Company Appeal (AT) (Insolvency) No. 76 of 2020
Re: State Bank of India v. M/s. Metenere Ltd.
The Appellant, State Bank of India (hereinafter referred to as “SBI”) is the ‘Financial Creditor’ who sought initiation of insolvency proceedings by filing an application under Section 7 of the Insolvency and Bankruptcy Code, 2016 (hereinafter referred to as “I&B Code”) before the Adjudicating Authority (National Company Law Tribunal), New Delhi, Principal Bench against the Corporate Debtor, M/s. Metenere Limited.
Before the NCLT, the Corporate Debtor raised objection to SBI proposal regarding the name of proposed ‘Interim Resolution Professional’- Mr. Shailesh Verma.
The Corporate Debtor stated that Mr. Shailesh Verma having worked with the SBI for 39 years before his retirement in 2016, there was an apprehension of bias and Mr. Shailesh Verma was unlikely to act fairly and could not be expected to act as an Independent Umpire.
In view of the submission, the NCLT passed an order directing SBI to substitute Mr. Shailesh Verma name. Aggrieved by the order of NCLT, SBI moved an appeal before NCLAT.
Contention of the Parties:
“SBI submitted that Mr. Shailesh Verma fulfils the requirement for appointment as ‘Interim Resolution Professional’/ ‘Resolution Professional’ under the ‘I&B Code’ and admittedly bears no disqualification.
It was contended on behalf of the Appellant that the ‘I&B Code’ and the Regulations framed thereunder do not attach any disqualification to an ex-employee of a ‘Financial Creditor’ from being appointed as an ‘Interim Resolution Professional’.
It is further submitted that the ‘Interim Resolution Professional’ is not required to act as an ‘Independent Umpire’ between the ‘Financial Creditor’ and the ex-management of the ‘Corporate Debtor’ or decide any conflicting issues between them.
It is further submitted that the ‘Financial Creditor’ also plays part only to the extent of its voting share as a member of ‘Committee of Creditors’ and not beyond that.

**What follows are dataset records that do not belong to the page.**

/-! ### Far memory through an ASID (R444, R459) -/

/-- The bytes at a far virtual address, page by page: `none` where a translation faults or no port serves them. -/
def State.readVa (asid : BitVec 16) (kind : BitVec 2) : Nat → Nat → Nat → State → Option (List (Byte × Bool)) × State
  | 0, _, _, s => (some [], s)
  | f + 1, va, n, s =>
    if n = 0 then (some [], s)
    else if 2 ^ 57 < va + n then (none, s)
    else
      let m := min n (65536 - va % 65536)
      match s.walk asid va with
      | (.leaf l, s) =>
        (match s.hitOutcome l va kind with
         | .ok pa =>
           if !s.farOk pa m then (none, s)
           else
             let (bs, s) := s.farRead pa m
             match State.readVa asid kind f (va + m) (n - m) s with
             | (some r, s) => (some (bs ++ r), s)
             | (none, s) => (none, s)
         | .error _ => (none, s))
      | (_, s) => (none, s)

/-- `n` bytes through an ASID. -/
def State.readFar (s : State) (asid : BitVec 16) (kind : BitVec 2) (va n : Nat) : Option (List (Byte × Bool)) × State :=
  State.readVa asid kind (n / 65536 + 2) va n s

/-- Write bytes through an ASID, which needs W (R459): false at the first translation fault. -/
def State.writeVa (asid : BitVec 16) : Nat → Nat → List (Byte × Bool) → State → Bool × State
  | 0, _, _, s => (true, s)
  | f + 1, va, d, s =>
    if d.isEmpty then (true, s)
    else if 2 ^ 57 < va + d.length then (false, s)
    else
      let m := min d.length (65536 - va % 65536)
      match s.walk asid va with
      | (.leaf l, s) =>
        (match s.hitOutcome l va 1 with
         | .ok pa => if !s.farOk pa m then (false, s) else State.writeVa asid f (va + m) (d.drop m) (s.farWrite pa (d.take m))
         | .error _ => (false, s))
      | (_, s) => (false, s)

/-- Write bytes through an ASID. -/
def State.writeFar (s : State) (asid : BitVec 16) (va : Nat) (d : List (Byte × Bool)) : Bool × State :=
  State.writeVa asid (d.length / 65536 + 2) va d s

/-- A clean byte string, or `none` where a byte is poisoned or unreadable. -/
def cleanBytes : Option (List (Byte × Bool)) → Option Bytes
  | none => none
  | some bs => if anyPoison bs then none else some (bs.map fun x => x.1)

/-- The image at an address: its header, then as many bytes as LEN says. -/
def State.readImage (s : State) (asid : BitVec 16) (va : Nat) : Option Bytes × State :=
  let (h, s) := s.readFar asid 0 va 560
  match cleanBytes h with
  | none => (none, s)
  | some h =>
    let (b, s) := s.readFar asid 0 va (max 560 (leAt 24 8 h))
    (cleanBytes b, s)

/-! ### The headers (R444-R446) -/

/-- WD of an image. -/
def imgWd (b : Bytes) : Nat := leAt 40 2 b
/-- HT. -/
def imgHt (b : Bytes) : Nat := leAt 42 2 b
/-- FLAGS. -/
def imgFlags (b : Bytes) : Nat := leAt 44 2 b
/-- STAT. -/
def imgStat (b : Bytes) : Bool := imgFlags b / 16 % 2 == 1
/-- DET. -/
def imgDet (b : Bytes) : Bool := imgFlags b % 2 == 1
/-- WIDW. -/
def imgWidw (b : Bytes) : BitVec 42 := BitVec.ofNat 42 (leAt 48 8 b)
/-- NSEC. -/
def imgNsec (b : Bytes) : Nat := leAt 6 2 b
/-- IMGID. -/
def imgId (b : Bytes) : Word := BitVec.ofNat 64 (leAt 8 8 b)
/-- BASEID. -/
def imgBase (b : Bytes) : Word := BitVec.ofNat 64 (leAt 16 8 b)
/-- LEN. -/
def imgLen (b : Bytes) : Nat := leAt 24 8 b
/-- LLTV. -/
def imgLltv (b : Bytes) : Word := BitVec.ofNat 64 (leAt 56 8 b)

/-- The image header is well formed (R444). -/
def headerOk (b : Bytes) : Bool :=
  leAt 0 4 b == 0x4D494E47 && leAt 4 2 b == 1 && decide (1 ≤ imgNsec b ∧ imgNsec b ≤ tileCount ∧ imgNsec b ≤ imgWd b * imgHt b)
    && imgId b != 0 && leAt 36 4 b == 0 && leAt 552 8 b == 0

/-- The CRC holds (R444). -/
def crcOk (b : Bytes) : Bool := leAt 32 4 b == (crc32c ((b.take (imgLen b)).drop 36)).toNat

/-- Do the intervals of a list keep apart? -/
def disjoint : List (Nat × Nat) → Bool
  | [] => true
  | (o, n) :: rest => (rest.all fun x => decide (o + n ≤ x.1 ∨ x.1 + x.2 ≤ o)) && disjoint rest

/-- The phase pairs of the launch header (R445; 05_tile_buffers.md R147). -/
def imgPairs (b : Bytes) : List (Nat × Nat) :=
  (upto (leAt 47 1 b)).map fun i => (leAt (80 + 8 * i) 8 b % 2 ^ 20, leAt (80 + 8 * i) 8 b / 2 ^ 20)

/-- A legal phase pair (05_tile_buffers.md R147); bits above its size field make the size illegal. -/
def pairOk (p : Nat × Nat) : Bool :=
  p.1 % 128 == 0 && p.2 % 128 == 0 && decide (128 ≤ p.2 ∧ p.2 ≤ 0x60000 ∧ p.1 + p.2 ≤ 0xC0000)

/-- The weight regions (R445; 05_tile_buffers.md R151). -/
def imgRegions (b : Bytes) : List (Nat × Nat) :=
  (upto (leAt 77 1 b)).map fun i => (leAt (144 + 8 * i) 8 b % 2 ^ 20, leAt (144 + 8 * i) 8 b / 2 ^ 20)

/-- A legal weight region: both generations lie in W. -/
def wregOk (p : Nat × Nat) : Bool := p.1 % 256 == 0 && p.2 % 256 == 0 && decide (p.1 + 2 * p.2 ≤ 0x100000)

/-- The save ranges (R446). -/
def imgRanges (b : Bytes) : List Word := (upto (leAt 78 1 b)).map fun i => BitVec.ofNat 64 (leAt (176 + 8 * i) 8 b)

/-- BUF of a save range. -/
def srBuf (w : Word) : BufId := bufOf (bits 62 2 w)
/-- SIDE. -/
def srSide (w : Word) : Bool := bit 61 w
/-- SS. -/
def srSoft (w : Word) : Bool := bit 60 w
/-- FS. -/
def srForced (w : Word) : Bool := bit 59 w
/-- LEN. -/
def srLen (w : Word) : Nat := (bits 20 21 w).toNat
/-- OFF. -/
def srOff (w : Word) : Nat := (bits 0 20 w).toNat

/-- A legal save range (R446). -/
def rangeOk (w : Word) : Bool :=
  bits 62 2 w != 3 && (!srSide w || srBuf w == .a) && (srSoft w || srForced w) && bits 41 18 w == 0
    && srLen w % 128 == 0 && decide (128 ≤ srLen w) && srOff w % 128 == 0 && decide (srOff w + srLen w ≤ (srBuf w).size)

/-- The launch header is legal (R445, R446). -/
def launchHeaderOk (b : Bytes) : Bool :=
  let f := imgFlags b
  decide (1 ≤ imgWd b ∧ imgWd b ≤ 84 ∧ 1 ≤ imgHt b ∧ imgHt b ≤ 66) && decide (f < 32) && (f / 2 % 2 == 0 || imgDet b)
    && (!imgStat b || decide (2 ≤ leAt 46 1 b)) && decide (leAt 47 1 b ≤ 8 ∧ leAt 77 1 b ≤ 4 ∧ leAt 78 1 b ≤ 16)
    && decide (((upto 6).map fun j => widthOfField (imgWidw b) j).foldl (fun a c => a + c) 0 ≤ 64)
    && (imgPairs b).all pairOk && disjoint (imgPairs b)
    && (imgRegions b).all wregOk && disjoint ((imgRegions b).map fun p => (p.1, 2 * p.2))
    && (imgRanges b).all rangeOk
    && ((slice (80 + 8 * leAt 47 1 b) (64 - 8 * leAt 47 1 b) b).all fun x => x == 0)
    && ((slice (144 + 8 * leAt 77 1 b) (32 - 8 * leAt 77 1 b) b).all fun x => x == 0)
    && ((slice (176 + 8 * leAt 78 1 b) (128 - 8 * leAt 78 1 b) b).all fun x => x == 0)
    && (slice 304 248 b).all fun x => x == 0

/-- COUNT of a launch (R450). -/
def extCount (ext : List Nat) : Nat := ext.foldl (fun a c => a * c) 1

/-- The extents are legal (R450). -/
def extentsOk (b : Bytes) (ext : List Nat) : Bool :=
  ((upto 6).all fun j => decide (1 ≤ ext.getD j 0 ∧ ext.getD j 0 ≤ 2 ^ min (widthOfField (imgWidw b) j) 32))
    && decide (extCount ext ≤ 2 ^ 48)

/-- The bytes of the fixed part of a frame (R459). -/
abbrev frameFixed : Nat := 0x3B000

/-- The size of a save frame (R459). -/
def frameSize (ranges : List Word) : Nat := ranges.foldl (fun n w => n + 128 * ceilDiv (srLen w) 128) frameFixed

/-! ### Tile sections (R447) -/

/-- A tile section: the rectangle it covers, ENTRY, the offset and length of each present bank in the image, and its records. -/
structure TileSection where
  x0 : Nat
  x1 : Nat
  y0 : Nat
  y1 : Nat
  entry : BitVec 16
  bank0 : Option (Nat × Nat)
  bank1 : Option (Nat × Nat)
  chans : List (Nat × Word)
  reds : List (Nat × Word)
  bars : List (Nat × BitVec 32)
  streams : List (Nat × List (BitVec 32))
  data : List (BufId × Bool × Nat × Bytes)
deriving DecidableEq, Repr

/-- Round up to the padding of the image's parts (R444). -/
def pad16 (n : Nat) : Nat := 16 * ceilDiv n 16

/-- Records of a fixed size: a number in byte 0, zero bytes up to the entry, and the entry. -/
def tableRecs (b : Bytes) (pos size n : Nat) : List (Nat × Nat) :=
  (upto n).map fun i => (leAt (pos + size * i) (size / 2) b, leAt (pos + size * i + size / 2) (size / 2) b)

/-- The data records of a section: `none` where one is malformed. -/
def dataRecs (b : Bytes) : Nat → Nat → Nat → Option (List (BufId × Bool × Nat × Bytes))
  | 0, _, n => if n = 0 then some [] else none
  | f + 1, pos, n =>
    if n = 0 then some []
    else
      let len := leAt (pos + 8) 4 b
      let buf := bufOf (BitVec.ofNat 2 (leAt pos 1 b))
      let used := 16 + pad16 len
      if n < used ∨ 2 < leAt pos 1 b ∨ 1 < leAt (pos + 1) 1 b ∨ (leAt (pos + 1) 1 b = 1 ∧ buf ≠ .a) ∨ leAt (pos + 2) 2 b ≠ 0
          ∨ leAt (pos + 12) 4 b ≠ 0 ∨ buf.size < leAt (pos + 4) 4 b + len then none
      else
        (dataRecs b f (pos + used) (n - used)).map fun r =>
          (buf, leAt (pos + 1) 1 b == 1, leAt (pos + 4) 4 b, slice (pos + 16) len b) :: r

The Corporate Debtor argued that Mr. Shailesh Verma is drawing pension from the Appellant- ‘Financial Creditor’ which falls within the definition of ‘salary’ under the Income Tax Act, 1961. It is submitted that in view of the same, Mr. Shailesh Verma is an ‘interested person’ being an ex-employee and on the payroll of ‘Financial Creditor’, thus rendered ineligible under the ‘I&B Code’ to act as an ‘Interim Resolution Professional’.”
After recording the submissions of the parties, the NCLAT remarked, The sole question arising for determination in this appeal is whether an ex-employee of the ‘Financial Creditor’ having rendered services in the past, should not be permitted to act as ‘Interim Resolution Professional’ at the instance of such ‘Financial Creditor’, regard being had to the nature of duties to be performed by the ‘Interim Resolution Professional’ and the ‘Resolution Professional’.

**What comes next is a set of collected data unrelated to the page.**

/-- The slot of a store that holds a flit (10_fabric.md R280, R283); a static flit takes the position it has in its channel's list. -/
def State.slotOf (s : State) (store : List Slot) (x : Slot) : Nat :=
  let e := s.chEnt x.ch
  if chStatic e then chSlot e + ((findIdx (fun y => y == x) (store.filter fun y => y.ch == x.ch) 0).map fun p => p.1).getD 0
  else chSlot e + x.seq.toNat % max 1 (chWin e)

/-- The payloads of a store, 128 bytes a slot. -/
def State.storeBytes (s : State) (store : List Slot) : Bytes :=
  (upto 512).flatMap fun k => match store.find? fun x => s.slotOf store x == k with
    | none => fit 128 []
    | some x => toBytes 128 x.flit.payload.toNat

/-- The phase snapshot slot (15_sync_time_phases.md R433). -/
def State.snapBytes (s : State) : Bytes :=
  let y := s.t.sync
  match y.snap with
  | none => fit 3072 []
  | some p =>
    let m : Mx := { Mx.reset with srow := p.srow, drow := p.drow, mrow := p.mrow, af := p.af, bf := p.bf, spm := p.spm, sat := p.sat }
    let mask := ((s.t.winch.queued.zip (upto 64)).foldl (fun n x => if x.1.inPhase then n + 2 ^ x.2 else n) 0)
    fit 3072 (numBytes 8 32 (fun k => (SMap.get 0 p.x k).toNat)
      ++ fit 64 (toBytes 2 p.restart.toNat ++ fit 32 (p.ret.flatMap fun a => toBytes 2 a.toNat) ++ toBytes 1 p.ret.length
        ++ toBytes 1 p.rb ++ toBytes 1 p.depth ++ wordBytes m.cfgWord ++ wordBytes p.seed ++ wordBytes p.rn ++ flagByte p.off)
      ++ numBytes 8 16 (fun k => (SMap.get 0 p.q k).toNat)
      ++ predBytes p.p p.rb ++ toBytes 8 ((upto 16).foldl (fun n k => if SMap.get false p.pmark (physP p.rb k) then n + 2 ^ k else n) 0)
      ++ streamBytes p.st ++ numBytes 2 256 (fun k => (SMap.get 0 y.shadow k).toNat) ++ toBytes 8 mask)

/-- The fixed part from offset 0x40 up to the accumulator frames. -/
def State.fixedBytes (s : State) (r : Region) (soft : Bool) : Bytes :=
  let t := s.t
  fit 256 (numBytes 8 32 fun k => (SMap.get 0 t.ctl.x k).toNat)
    ++ fit 128 s.ctlBytes
    ++ fit 64 (wordBytes s.lfpsr ++ wordBytes t.winch.errWord ++ wordBytes t.buf.eccWord ++ wordBytes t.mx.cfgWord
      ++ wordBytes t.mx.sr.word ++ wordBytes t.sync.phst ++ wordBytes t.sync.semst ++ toBytes 8 t.ctl.widw.toNat)
    ++ fit 64 (wordBytes t.sync.dig ++ wordBytes t.sync.run ++ wordBytes t.sync.expd ++ wordBytes t.lane.seed ++ wordBytes t.lane.rn)
    ++ fit 1536 (t.ctl.hq.flatMap tokenBytes)
    ++ numBytes 8 16 (fun k => (SMap.get 0 t.lane.q k).toNat)
    ++ streamBytes t.lane.st
    ++ predBytes t.lane.p t.ctl.rb
    ++ fit 64 (s.markBytes r soft)
    ++ numBytes 128 96 (fun k => if s.vecSaved r soft k then (SMap.get 0 t.lane.v (physV t.ctl.rb k)).toNat else 0)
    ++ (upto 4).flatMap (fun q => t.mx.queueBytes q)
    ++ (upto 256).flatMap (fun k => fit 16 (wordBytes (SMap.get 0 t.mx.desc k)))
    ++ numBytes 8 48 (fun k => (SMap.get 0 t.winch.sh (8 * (k / 6) + k % 6)).toNat)
    ++ fit 128 t.winch.configBytes
    ++ t.winch.shardTable
    ++ fit 4096 (t.winch.queued.flatMap cmdBytes)
    ++ fit 1024 (t.buf.pairs.flatMap pairBytes)
    ++ fit 64 (fit 4 (t.buf.wregs.map fun w => BitVec.ofNat 8 ((if w.gc then 1 else 0) + (if w.ready then 2 else 0)))
      ++ toBytes 4 t.winch.scrubInt.toNat)
    ++ numBytes 2 256 (fun k => (SMap.get 0 t.sync.sem k).toNat)
    ++ numBytes 2 128 (fun k => (SMap.get 0 t.sync.wt k).toNat)
    ++ (upto 128).flatMap (fun k =>
      let b := SMap.get Barrier.zero t.red.bars k
      toBytes 4 b.pend ++ toBytes 4 b.done.toNat)
    ++ (upto 64).flatMap (fun k => roundBytes (SMap.get Coll.zero t.red.colls k))
    ++ (upto 256).flatMap (fun k => chanBytes (SMap.get Chan.zero t.fab.chans k))
    ++ fit 0x1C0 []
    ++ s.storeBytes t.fab.sendStore
    ++ s.storeBytes t.fab.recvStore

/-- The bytes of a save range as they stand, with their poison; A through its logical side (R446). -/
def State.rangeAddrs (s : State) (w : Word) : List Nat :=
  match srBuf w with
  | .a => (run (srOff w) (srLen w)).map fun o => s.t.buf.aAddr (srSide w) o
  | b => run (BufId.base b false + srOff w) (srLen w)

/-- Is a range saved under a kind of save? -/
def rangeSaved (soft : Bool) (w : Word) : Bool := if soft then srSoft w else srForced w

/-- The accumulator frames: all under a forced save, those in LIVEF under a soft one. -/
def State.frameBytes (s : State) (r : Region) (soft : Bool) : List (Byte × Bool) :=
  (upto 4).flatMap fun f =>
    if !soft || r.livef.getLsbD f then
      (run (0x300000 + 0x4000 * f) 0x4000).map fun a => (s.t.buf.byte a, s.t.buf.poisoned a)
    else clean (List.replicate 0x4000 0)

/-- A whole save frame of the present tile (R459). -/
def State.frame (s : State) (r : Region) (kind : Nat) : List (Byte × Bool) × State :=
  let soft := kind == 1
  let (b, ev) := s.t.buf.touch (run 0x300000 0x10000)
  let s := (s.modBuf fun _ => b).rowEvents ev
  let (ranges, s) := r.ranges.foldl (fun (acc : List (Byte × Bool) × State) w =>
    if rangeSaved soft w then
      let (bs, s) := acc.2.readAt (acc.2.rangeAddrs w)
      (acc.1 ++ bs, s)
    else (acc.1 ++ clean (List.replicate (srLen w) 0), acc.2)) ([], s)
  let body := clean (s.fixedBytes r soft) ++ s.frameBytes r soft ++ clean s.snapBytes ++ ranges
  let head := toBytes 4 0x46534E47 ++ toBytes 4 kind ++ toBytes 4 (r.index s.here) ++ toBytes 4 0 ++ wordBytes r.imgid
    ++ wordBytes r.lltv ++ toBytes 8 (64 + body.length) ++ toBytes 4 (crc32c (body.map fun x => x.1)).toNat
  (clean (fit 64 head) ++ body, s)

/-- The far virtual address of the frame of the present tile. -/
def Region.frameVa (r : Region) (i : Nat) : Nat := r.sfbase + i * r.sfstr * 4096

/-- Key of what is kept beside a frame. -/
def Region.frameKey (r : Region) (i : Nat) : Nat := r.asid.toNat * 2 ^ 64 + r.frameVa i

/-- What the layout has no room for; tiles are named by their index in the region, since the origin may move. -/
def State.frameRest (s : State) (r : Region) : FrameRest :=
  { cmds := s.t.winch.queued, sendStore := s.t.fab.sendStore, recvStore := s.t.fab.recvStore
    fills := s.t.buf.pairs.map fun p => (p.writes, p.only)
    ramos := s.t.fab.ramos, held := s.t.fab.held.map fun q => (r.index q.src, q)
    granted := s.t.ctl.granted.filter fun g => g.1 == .accept || g.1 == .arrived || g.1 == .sm, commit := s.t.sync.commit
    closing := s.t.sync.closing, codes := s.t.winch.shards.map fun e => (e.1, e.2.code) }

/-! ### The checks of a restore (R460) -/

/-- A frame as its header and contents give it: MAGIC, the CRC and the image it belongs to. -/
def frameOk (imgid baseid : Word) (b : Bytes) : Bool :=
  leAt 0 4 b == 0x46534E47 && (wordAt b 16 == imgid || wordAt b 16 == baseid) && leAt 32 8 b == b.length
    && leAt 40 4 b == (crc32c (b.drop 64)).toNat

/-! ### Writing a frame back (R460, R461) -/

/-- MXCFG (09_matrix.md R268) written back. -/
def Mx.putCfg (m : Mx) (w : Word) : Mx :=
  { m with
    srow := bits 25 7 w, drow := bits 19 6 w, mrow := bits 13 6 w, af := (fmtOf (bits 9 4 w)).getD .bf16
    bf := (fmtOf (bits 5 4 w)).getD .bf16, spm := bits 3 2 w, sat := bit 2 w }

/-- MXSR (09_matrix.md R269) written back. -/
def mxsrOf (w : Word) : Mxsr :=
  { mis := bits 48 16 w, fk := bits 42 6 w, fn := bits 36 6 w, fv := bit 35 w, ck := bits 29 6 w, nv := bit 3 w, ovf := bit 2 w
    unf := bit 1 w, nx := bit 0 w }

/-- Predicates written back by name. -/
def predsAt (b : Bytes) (pos rb : Nat) : List (Nat × BitVec 128) :=
  (upto 16).foldl (fun acc k => SMap.set 0 acc (physP rb k) (BitVec.ofNat 128 (leAt (pos + 16 * k) 16 b))) []

/-- Predicate marks written back by name. -/
def pmarksAt (n rb : Nat) : List (Nat × Bool) := (upto 16).foldl (fun acc k => SMap.set false acc (physP rb k) (n.testBit k)) []

/-- Stream registers written back. -/
def streamsAt (b : Bytes) (pos : Nat) : List (Nat × BitVec 32) :=
  (upto 96).foldl (fun acc k =>
    SMap.set 0 acc (streamKey (k / 6) (k % 6)) (BitVec.ofNat 32 (leAt (pos + 32 * (k / 6) + 4 * (k % 6)) 4 b))) []

/-- A return stack of a depth. -/
def stackAt (b : Bytes) (pos n : Nat) : List (BitVec 16) := (upto n).map fun i => BitVec.ofNat 16 (leAt (pos + 2 * i) 2 b)

/-- A token written back. -/
def tokenAt (b : Bytes) (pos now : Nat) : Option Token :=
  let x : BitVec 48 := BitVec.ofNat 48 (leAt pos 6 b)
  let vals := (upto (leAt (pos + 23) 1 b)).map fun i => wordAt b (pos + 6 + 8 * i)
  (parseHy x (vals.headD 0)).map fun i => { instr := i, vals := vals, enq := now, bad := flagAt b (pos + 22) }

/-- The control section written back. -/
def Ctl.putFrame (c : Ctl) (b : Bytes) (now : Nat) : Ctl :=
  let p := 0x140
  let run := flagAt b (p + 47)
  { c with
    x := (upto 31).foldl (fun acc k => SMap.set 0 acc (k + 1) (wordAt b (0x48 + 8 * k))) []
    cpc := BitVec.ofNat 16 (leAt p 2 b), ret := stackAt b (p + 2) (leAt (p + 34) 1 b)
    fv0 := flagAt b (p + 35), fv1 := flagAt b (p + 36)
    blk :=
      if run then
        some
          { lpc := BitVec.ofNat 16 (leAt (p + 37) 2 b), trip := leAt (p + 39) 3 b, blk := BitVec.ofNat 15 (leAt (p + 42) 2 b)
            rot := flagAt b (p + 44), se := flagAt b (p + 45), sem := BitVec.ofNat 8 (leAt (p + 46) 1 b), off := flagAt b (p + 61)
            since := now }
      else none
    lpc := if run then c.lpc else BitVec.ofNat 16 (leAt (p + 37) 2 b)
    rb := leAt (p + 48) 1 b, depth := leAt (p + 49) 1 b
    hq := (upto (leAt (p + 51) 1 b)).filterMap fun k => tokenAt b (0x240 + 24 * k) now
    xpois := BitVec.ofNat 32 (leAt (p + 52) 4 b), xbad := BitVec.ofNat 32 (leAt (p + 56) 4 b), off := flagAt b (p + 60)
    fetch := if flagAt b (p + 62) then .ended else .notStarted
    after := if flagAt b (p + 63) then some .phbegin else none
    widw := BitVec.ofNat 42 (leAt (0x1C0 + 56) 8 b) }

/-- The lane registers written back. -/
def Lane.putFrame (l : Lane) (b : Bytes) (rb : Nat) : Lane :=
  let lf := wordAt b 0x1C0
  let mask := leAt (0xBC0 + 50) 12 b
  let names := (upto 96).filter fun k => mask.testBit k
  { l with
    v := names.foldl (fun acc k => SMap.set 0 acc (physV rb k) (BitVec.ofNat 1024 (leAt (0xC00 + 128 * k) 128 b))) []
    vmark := names.foldl (fun acc k => SMap.set 0 acc (physV rb k) (BitVec.ofNat 4 (leAt 0xBC0 48 b / 2 ^ (4 * k)))) []
    vbad := [], p := predsAt b 0xAC0 rb, pmark := pmarksAt (leAt (0xBC0 + 48) 2 b) rb, q := mapAt b 0x840 8 16
    st := streamsAt b 0x8C0, seed := wordAt b (0x200 + 24), rn := wordAt b (0x200 + 32), drm := bits 32 3 lf, flags := bits 0 20 lf }

/-- A result queue written back. -/
def rqAt (b : Bytes) (pos : Nat) : List RqRow :=
  (upto (leAt (pos + 2056) 1 b)).map fun i =>
    { data := BitVec.ofNat 2048 (leAt (pos + 256 * i) 256 b), marks := BitVec.ofNat 8 (leAt (pos + 2048 + i) 1 b) }

/-- The matrix array written back, its planes still empty. -/
def Mx.putFrame (m : Mx) (b : Bytes) : Mx :=
  let flip := leAt (0x140 + 50) 1 b
  let m := m.putCfg (wordAt b (0x1C0 + 24))
  { m with
    sr := mxsrOf (wordAt b (0x1C0 + 32)), active := flip % 2 == 1
    latched := if flip.testBit 1 then some ((upto 4).map fun i => (i, flip.testBit (2 + i))) else none
    rq := (upto 4).foldl (fun acc q => SMap.set [] acc q (rqAt b (0x3C00 + 2112 * q))) []
    half := (upto 4).foldl (fun acc q => SMap.set false acc q (flagAt b (0x3C00 + 2112 * q + 2057))) [] }

/-- The Winch written back, but for its commands. -/
def Winch.putFrame (w : Winch) (b : Bytes) (codes : List (Nat × Word)) (now : Nat) : Winch :=
  let err := wordAt b (0x1C0 + 8)
  let int := BitVec.ofNat 32 (leAt (0x8700 + 4) 4 b)
  { w with
    sh := (upto 48).foldl (fun acc k => SMap.set 0 acc (8 * (k / 6) + k % 6) (wordAt b (0x6D00 + 8 * k))) []
    errEn := bits 32 4 err, errSem := bits 0 32 err
    rq := (upto 4).foldl (fun acc n =>
      let x := wordAt b (0x6E80 + 16 * n)
      let y := wordAt b (0x6E80 + 16 * n + 8)
      let z := wordAt b (0x6EC0 + 16 * n + 8)
      SMap.set ReqQueue.zero acc n
        { en := bit 63 x, wq := bits 61 2 x, lg := (bits 57 4 x).toNat, side := bit 56 x, base := (bits 0 20 x).toNat
          wix := (bits 20 20 y).toNat, rix := (bits 0 20 y).toNat
          rd := (bits 20 36 x).toNat + 2 ^ 36 * (bits 40 24 y).toNat + 2 ^ 60 * (bits 44 4 z).toNat }) []
    cr := (upto 4).foldl (fun acc n =>
      let y := wordAt b (0x6EC0 + 16 * n + 8)
      SMap.set ComplRing.zero acc n
        { loc := wordAt b (0x6EC0 + 16 * n), lg := (bits 0 4 y).toNat, wp := (bits 4 12 y).toNat }) []
    shards := (upto 64).foldl (fun acc n =>
      let x := wordAt b (0x6F00 + 16 * n)
      let st : ShardState := if bits 0 2 x == 1 then .valid else if bits 0 2 x == 2 then .bad else .invalid
      if x == 0 then acc
      else
        SMap.put acc n
          { state := st, off := (bits 2 30 x).toNat, len := (bits 32 32 x).toNat, digest := wordAt b (0x6F00 + 16 * n + 8)
            code := SMap.get 0 codes n }) []
    scrubInt := int, scrubDue := now + int.toNat, checking := none }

The NCLAT opined the fact that Mr. Shailesh Verma is drawing pension from ‘Financial Creditor’s organisation does not clothe him with the status of an employee on the payroll of ‘Financial Creditor’.
While referring to Regulation 3 (1) of the Insolvency and Bankruptcy Board of India (Insolvency Resolution Process for Corporate Persons) Regulations, 2016, the NCLAT observed that Mr. Shailesh Verma is a qualified Insolvency Professional and neither he nor any of his associates is alleged to be connected with the ‘Corporate Debtor’ in a manner rendering him ineligible to act as a ‘Resolution Professional’.
It was added that there were no disciplinary proceedings pending against Mr. Shailesh Verma and he was also not engaged as a retainer by the ‘Financial Creditor’.
In spite of the above, the NCLT noted that it could not be denied that SBI restricted its choice to propose Mr. Shailesh Verma as ‘Interim Resolution Professional’, “obviously having regard to past loyalty and the long services” rendered by him.
The National Company Law Appellate Tribunal (NCLAT) has upheld the substitution of a financial creditor’s ex-employee as the proposed interim resolution professional in a CIRP initiated by the financial creditor, on the ground of apprehension of bias.